/-- TRANSLATION_ROOT: every translation of every live die goes first (R283). -/
def execTranslationRoot (tag root : Nat) (s : State) : Host.Outcome State Fault Refusal :=
  ok (late s tag 0x16 [] (fun s =>
    if root % 256 ≠ 0 || 2 ^ 52 ≤ root then malformed s tag 0x16
    else
      let s := dropTlb s (fun _ => true) (fun _ => true) (fun _ => true) (fun _ => true) (fun _ => true)
      done { s with mem := { s.mem with root := root } } tag 0x16))

/-- SAVE_AREA: a die's save area; one that would not hold the contexts in it is refused. -/
def execSaveArea (tag die base size : Nat) (s : State) : Host.Outcome State Fault Refusal :=
  ok (late s tag 0x17 [die] (fun s =>
    let s' := modDie s die (fun d => { d with savebase := base, savecap := size })
    if !isLive s die || !saveRoom s' die [] then refuse s tag 0x17 else done s' tag 0x17))

/-- RETIRE_CELL: the cell is drained; its record names no cause (R349, R371). -/
def execRetireCell (tag die cell : Nat) (s : State) : Host.Outcome State Fault Refusal :=
  ok (late s tag 0x18 [die] (fun s =>
    if !cellLive s die cell || (cellOf s (ckey die cell)).drain then refuse s tag 0x18
    else done (drainCell s die cell (0xFFFF, 0)) tag 0x18))

/-- DROP_DIE. -/
def execDropDie (tag die : Nat) (s : State) : Host.Outcome State Fault Refusal :=
  ok (late s tag 0x19 [die] (fun s =>
    if 144 ≤ die || (dieOf s die).dropped then refuse s tag 0x19 else done (dropDie s die) tag 0x19))

/-- HALT_DIE and RELEASE_DIE. -/
def execHaltDie (tag die : Nat) (s : State) : Host.Outcome State Fault Refusal :=
  ok (late s tag 0x1A [die] (fun s => if !isLive s die then refuse s tag 0x1A else done (haltStart s die) tag 0x1A))
def execReleaseDie (tag die : Nat) (s : State) : Host.Outcome State Fault Refusal :=
  ok (late s tag 0x1A [die] (fun s => if !isLive s die then refuse s tag 0x1A else done (haltRelease s die) tag 0x1A))

/-- PATROL_PERIOD: the period of every base die's scrubber, in hours. -/
def execPatrolPeriod (tag hours : Nat) (s : State) : Host.Outcome State Fault Refusal :=
  ok (late s tag 0x1B [] (fun s =>
    if hours = 0 then malformed s tag 0x1B
    else done ((List.range 144).foldl (fun s x => modSite s x (fun st => { st with period := hours })) s) tag 0x1B))

/-! ## SEND messages (R384, R387) -/

/-- Operand k of a command body: its k-th eight bytes (log 79). -/
def bodyWord (body : List Byte) (k : Nat) : Nat := bytesVal ((body.drop (8 * k)).take 8)

/-- The command that CODE names, with its operands from a body of the length that it takes (R388, log 79). -/
def commandOf (code tag : Nat) (body : List Byte) : Option (State → Host.Outcome State Fault Refusal) :=
  let w := bodyWord body
  let whole (n : Nat) (i : State → Host.Outcome State Fault Refusal) : Option (State → Host.Outcome State Fault Refusal) := if body.length = 8 * n then some i else none
  match code with
  | 0x01 => some (execAttestation tag body)
  | 0x02 => whole 2 (execPowerState tag (w 0) (w 1))
  | 0x03 => whole 4 (execCapAndStep tag (w 0) (w 1) (w 2) (w 3))
  | 0x04 => whole 0 (execReadTelemetry tag)
  | 0x05 => whole 0 (execReadIdentity tag)
  | 0x06 => whole 1 (execOpenConnection tag (w 0))
  | 0x10 => if 16 ≤ body.length then some (execAppend tag (w 0) (w 1) (body.drop 16)) else none
  | 0x11 => (whole 1 (execPreEmpt tag (w 0) none)).or (whole 2 (execPreEmpt tag (w 0) (some (w 1))))
  | 0x12 => match w 4 with
    | 0 => whole 5 (execResume tag (w 0) (w 1) (w 2) (w 3))
    | 1 => whole 5 (execReplay tag (w 0) (w 1) (w 2) (w 3))
    | 2 => whole 5 (execEndLaunch tag (w 0) (w 1) (w 2) (w 3))
    | _ => none
  | 0x13 => some (execRegisterMailbox tag body)
  | 0x14 => whole 1 (execUnregisterMailbox tag (w 0))
  | 0x15 =>
    let n := (body.length - 32) / 16
    whole (4 + 2 * n) (execDefineInterleaveSet tag (w 0) (w 1 + w 2 * 2 ^ 64 + w 3 * 2 ^ 128)
      ((List.range n).map (fun k => w (4 + 2 * k))) ((List.range n).map (fun k => w (5 + 2 * k))))
  | 0x16 => whole 1 (execTranslationRoot tag (w 0))
  | 0x17 => whole 3 (execSaveArea tag (w 0) (w 1) (w 2))
  | 0x18 => whole 2 (execRetireCell tag (w 0) (w 1))
  | 0x19 => whole 1 (execDropDie tag (w 0))
  | 0x1A => match w 1 with
    | 0 => whole 2 (execHaltDie tag (w 0))
    | 1 => whole 2 (execReleaseDie tag (w 0))
    | _ => none
  | 0x1B => whole 1 (execPatrolPeriod tag (w 0))
  | _ => none

/-- The command that a message holds: its header names CODE and TAG, and its LENGTH is that of its body, at most 4,088 bytes. -/
def messageCommand (bytes : List Byte) : Option (State → Host.Outcome State Fault Refusal) :=
  let h := bytesVal (bytes.take 8)
  let body := bytes.drop 8
  if bytes.length < 8 || decide (4088 < body.length) || h / 2 ^ 32 != body.length then none
  else commandOf (h % 256) (h / 2 ^ 16 % 2 ^ 16) body

/-- A SEND that holds no command: on queue pair 256 it is malformed, in the stage of its CODE; on another pair it is acknowledged and
has no effect (log 79). -/
def strayMessage (s : State) (qp : Nat) (bytes : List Byte) : State :=
  let h := bytesVal (bytes.take 8)
  let tag := h / 2 ^ 16 % 2 ^ 16
  let code := h % 256
  if !portOpen s qp then s
  else if qp ≠ mgmtQp then toHost (drainQp s qp) (.ack qp)
  else if 0x10 ≤ code && decide (code ≤ 0x1B) then late s tag code [] (fun s => malformed s tag code)
  else early s (fun s => malformed s tag code)

end Sys2Proof.Machine
end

☆ ☆ ☆

- [Exercise requirements] Word for word, write out every record in the listing.

- [Result for this exercise]
/-- TRANSLATION_ROOT: every translation of every live die goes first (R283). -/
def execTranslationRoot (tag root : Nat) (s : State) : Host.Outcome State Fault Refusal :=
  ok (late s tag 0x16 [] (fun s =>
    if root % 256 ≠ 0 || 2 ^ 52 ≤ root then malformed s tag 0x16
    else
      let s := dropTlb s (fun _ => true) (fun _ => true) (fun _ => true) (fun _ => true) (fun _ => true)
      done { s with mem := { s.mem with root := root } } tag 0x16))

/-- SAVE_AREA: a die's save area; one that would not hold the contexts in it is refused. -/
def execSaveArea (tag die base size : Nat) (s : State) : Host.Outcome State Fault Refusal :=
  ok (late s tag 0x17 [die] (fun s =>
    let s' := modDie s die (fun d => { d with savebase := base, savecap := size })
    if !isLive s die || !saveRoom s' die [] then refuse s tag 0x17 else done s' tag 0x17))

/-- RETIRE_CELL: the cell is drained; its record names no cause (R349, R371). -/
def execRetireCell (tag die cell : Nat) (s : State) : Host.Outcome State Fault Refusal :=
  ok (late s tag 0x18 [die] (fun s =>
    if !cellLive s die cell || (cellOf s (ckey die cell)).drain then refuse s tag 0x18
    else done (drainCell s die cell (0xFFFF, 0)) tag 0x18))

/-- DROP_DIE. -/
def execDropDie (tag die : Nat) (s : State) : Host.Outcome State Fault Refusal :=
  ok (late s tag 0x19 [die] (fun s =>
    if 144 ≤ die || (dieOf s die).dropped then refuse s tag 0x19 else done (dropDie s die) tag 0x19))

/-- HALT_DIE and RELEASE_DIE. -/
def execHaltDie (tag die : Nat) (s : State) : Host.Outcome State Fault Refusal :=
  ok (late s tag 0x1A [die] (fun s => if !isLive s die then refuse s tag 0x1A else done (haltStart s die) tag 0x1A))
def execReleaseDie (tag die : Nat) (s : State) : Host.Outcome State Fault Refusal :=
  ok (late s tag 0x1A [die] (fun s => if !isLive s die then refuse s tag 0x1A else done (haltRelease s die) tag 0x1A))

/-- PATROL_PERIOD: the period of every base die's scrubber, in hours. -/
def execPatrolPeriod (tag hours : Nat) (s : State) : Host.Outcome State Fault Refusal :=
  ok (late s tag 0x1B [] (fun s =>
    if hours = 0 then malformed s tag 0x1B
    else done ((List.range 144).foldl (fun s x => modSite s x (fun st => { st with period := hours })) s) tag 0x1B))

/-! ## SEND messages (R384, R387) -/

/-- Operand k of a command body: its k-th eight bytes (log 79). -/
def bodyWord (body : List Byte) (k : Nat) : Nat := bytesVal ((body.drop (8 * k)).take 8)

/-- The command that CODE names, with its operands from a body of the length that it takes (R388, log 79). -/
def commandOf (code tag : Nat) (body : List Byte) : Option (State → Host.Outcome State Fault Refusal) :=
  let w := bodyWord body
  let whole (n : Nat) (i : State → Host.Outcome State Fault Refusal) : Option (State → Host.Outcome State Fault Refusal) := if body.length = 8 * n then some i else none
  match code with
  | 0x01 => some (execAttestation tag body)
  | 0x02 => whole 2 (execPowerState tag (w 0) (w 1))
  | 0x03 => whole 4 (execCapAndStep tag (w 0) (w 1) (w 2) (w 3))
  | 0x04 => whole 0 (execReadTelemetry tag)
  | 0x05 => whole 0 (execReadIdentity tag)
  | 0x06 => whole 1 (execOpenConnection tag (w 0))
  | 0x10 => if 16 ≤ body.length then some (execAppend tag (w 0) (w 1) (body.drop 16)) else none
  | 0x11 => (whole 1 (execPreEmpt tag (w 0) none)).or (whole 2 (execPreEmpt tag (w 0) (some (w 1))))
  | 0x12 => match w 4 with
    | 0 => whole 5 (execResume tag (w 0) (w 1) (w 2) (w 3))
    | 1 => whole 5 (execReplay tag (w 0) (w 1) (w 2) (w 3))
    | 2 => whole 5 (execEndLaunch tag (w 0) (w 1) (w 2) (w 3))
    | _ => none
  | 0x13 => some (execRegisterMailbox tag body)
  | 0x14 => whole 1 (execUnregisterMailbox tag (w 0))
  | 0x15 =>
    let n := (body.length - 32) / 16
    whole (4 + 2 * n) (execDefineInterleaveSet tag (w 0) (w 1 + w 2 * 2 ^ 64 + w 3 * 2 ^ 128)
      ((List.range n).map (fun k => w (4 + 2 * k))) ((List.range n).map (fun k => w (5 + 2 * k))))
  | 0x16 => whole 1 (execTranslationRoot tag (w 0))
  | 0x17 => whole 3 (execSaveArea tag (w 0) (w 1) (w 2))
  | 0x18 => whole 2 (execRetireCell tag (w 0) (w 1))
  | 0x19 => whole 1 (execDropDie tag (w 0))
  | 0x1A => match w 1 with
    | 0 => whole 2 (execHaltDie tag (w 0))
    | 1 => whole 2 (execReleaseDie tag (w 0))
    | _ => none
  | 0x1B => whole 1 (execPatrolPeriod tag (w 0))
  | _ => none

/-- The command that a message holds: its header names CODE and TAG, and its LENGTH is that of its body, at most 4,088 bytes. -/
def messageCommand (bytes : List Byte) : Option (State → Host.Outcome State Fault Refusal) :=
  let h := bytesVal (bytes.take 8)
  let body := bytes.drop 8
  if bytes.length < 8 || decide (4088 < body.length) || h / 2 ^ 32 != body.length then none
  else commandOf (h % 256) (h / 2 ^ 16 % 2 ^ 16) body

/-- A SEND that holds no command: on queue pair 256 it is malformed, in the stage of its CODE; on another pair it is acknowledged and
has no effect (log 79). -/
def strayMessage (s : State) (qp : Nat) (bytes : List Byte) : State :=
  let h := bytesVal (bytes.take 8)
  let tag := h / 2 ^ 16 % 2 ^ 16
  let code := h % 256
  if !portOpen s qp then s
  else if qp ≠ mgmtQp then toHost (drainQp s qp) (.ack qp)
  else if 0x10 ≤ code && decide (code ≤ 0x1B) then late s tag code [] (fun s => malformed s tag code)
  else early s (fun s => malformed s tag code)

end Sys2Proof.Machine
end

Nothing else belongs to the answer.